CHAMP QI-Tip of the Month: Using Improvement to Reduce Readmissions

By Jane Taylor, CHAMP Improvement Advisor

A key tenant in improvement work is to try changes on a small scale in order to understand how and if the change will work, and to evaluate if it really is an improvement. This is called a “small test of change” or a Plan, Do, Study, Act cycle (click here for a set of slides summarizing the PDSA Cycle, and click here for a PDSA worksheet).

My challenge to you this month is to try some changes that can help prevent your patients from being readmitted.

Of course, there are many changes you can test, but here are a few suggestions to get you started:

Teach Back

You can do a small test of change around Teach Back (see my QI-Tip, “Try It On Before You Buy It”), or just try Teach Back on your next admission and see what happens. If the patient is not capable of learning how to care for themselves, use Teach Back with a caregiver. To assess whether the patient or caregiver can teach back, ask them how they would explain aspects of their care to a neighbor or family member, including how and when they should take their medicines, when they should call the doctor, and where to find emergency phone numbers. Can they do it? If not, the patient is at risk for a readmission. How many visits does it take until the patient or designated learner can teach back all the items needed to help manage their condition or illness? For more on Teach Back, watch this video.

Medication Management

Some of the very best changes can be found in the materials for CHAMP’s Geriatric Medication Management course for frontline managers, including tools and strategies to help better reconcile home meds, identify potentially dangerous interactions or duplications, and check that medications are appropriate for older home care patients. Frontline managers can register for the course and anyone can access free tools from the Tools page of CHAMP’s Resource Library (just select “Medication Management” from the ‘All Topics’ drop-down menu). Or just come up with your own ideas for how your department or agency can make improvements in medication management.

The Warm Handover* – Getting the Information You Need from Hospitals

A good change is to try to get a warm handover from the discharging hospital (i.e., getting information directly from the hospital about the latest hospital episode for patients you are admitting). The warm handover is most effective if it includes voice-to-voice communication between the actual hospital and home health professionals that have cared for (or will care for) the patient. You may think this is impossible because information usually comes to the admission nurses at your agency. But what if you did a test where, on the next admission call, the intake person at your agency conferences you in to hear about the patient?

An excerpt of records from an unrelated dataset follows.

-- ==== Sys2Proof/Machine/Timing.lean ====
section
/-! DEFINITION. Clock counts (70_reset_and_hazards.md R346 to R349; 43_swd_framing.md R221). The engine
models no time: these count what its trace implies at the transport (log entry 22). -/

namespace Sys2Proof.Machine

/-- The clocks of one transport event; a JTAG scan adds the transport's overhead (R313, R347). -/
def clocks (cfg : Params) : TransportEvent → Nat
  | .irScan _ => 4 + cfg.jtagIrOverhead
  | .drScan35 _ _ => 35 + cfg.jtagDrOverhead
  | .drScan32 _ _ => 32 + cfg.jtagDrOverhead
  | .idle n => n
  | .swdSend8 _ => 8
  | .swdSend32 _ => 32
  | .swdSend1 _ => 1
  | .swdGet3 _ => 3
  | .swdGet32 _ => 32
  | .swdGet1 _ => 1
  | .swdTrn => 1
  | .swdPark n => n

/-- The clocks of a sequence of events. -/
def totalClocks (cfg : Params) : List TransportEvent → Nat
  | [] => 0
  | e :: es => clocks cfg e + totalClocks cfg es

end Sys2Proof.Machine
end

What if you work with the hospital and put your “asks” out there? “This is the vital information we need to provide great care. Can you, oh hospital, give it to us each and every time you send us a patient?”

Right now, according to the Transitions of Care Consensus Policy Statement, the following information, at minimum, should always be provided to you as part of the transition record:

  • A principal diagnosis and problem list
  • A medication list (reconciliation), including over-the counter medications/herbals, allergies, and drug interactions
  • The medical home/transferring coordinating physician/institution name and contact information, clearly identified
  • The patient’s cognitive status
  • All test results and pending results

If you need other information (see the Statement for suggested additional information), let the hospital know what it is!


Think about how your agency might collaborate with a local hospital or physicians group to reduce readmissions. In an initiative called STAAR (STate Action on Avoidable Rehospitalizations) — part the great work the Commonwealth Fund and the Institute for Healthcare Improvement (IHI) are doing to reduce readmissions — home health agencies, physician practices and hospitals team up to create a common, agreed upon set of simple teaching materials, so patients and family members are not confused by a multiple explanations and instructions. (Refer to and search under reducing readmissions).

Again, this is not an exhaustive list. If you have other ideas (or if you test any of the changes above), please tell us about it by posting a comment below.

Good Luck and Happy Testing!

* In working on readmissions, the Michigan Hospital Association introduced me to the term “handover.” They felt that “handoff” implied being completely finished with a patient and handing them “off,” and that “handover” was a more positive and descriptive term. I adopted the term “handover,” as have others.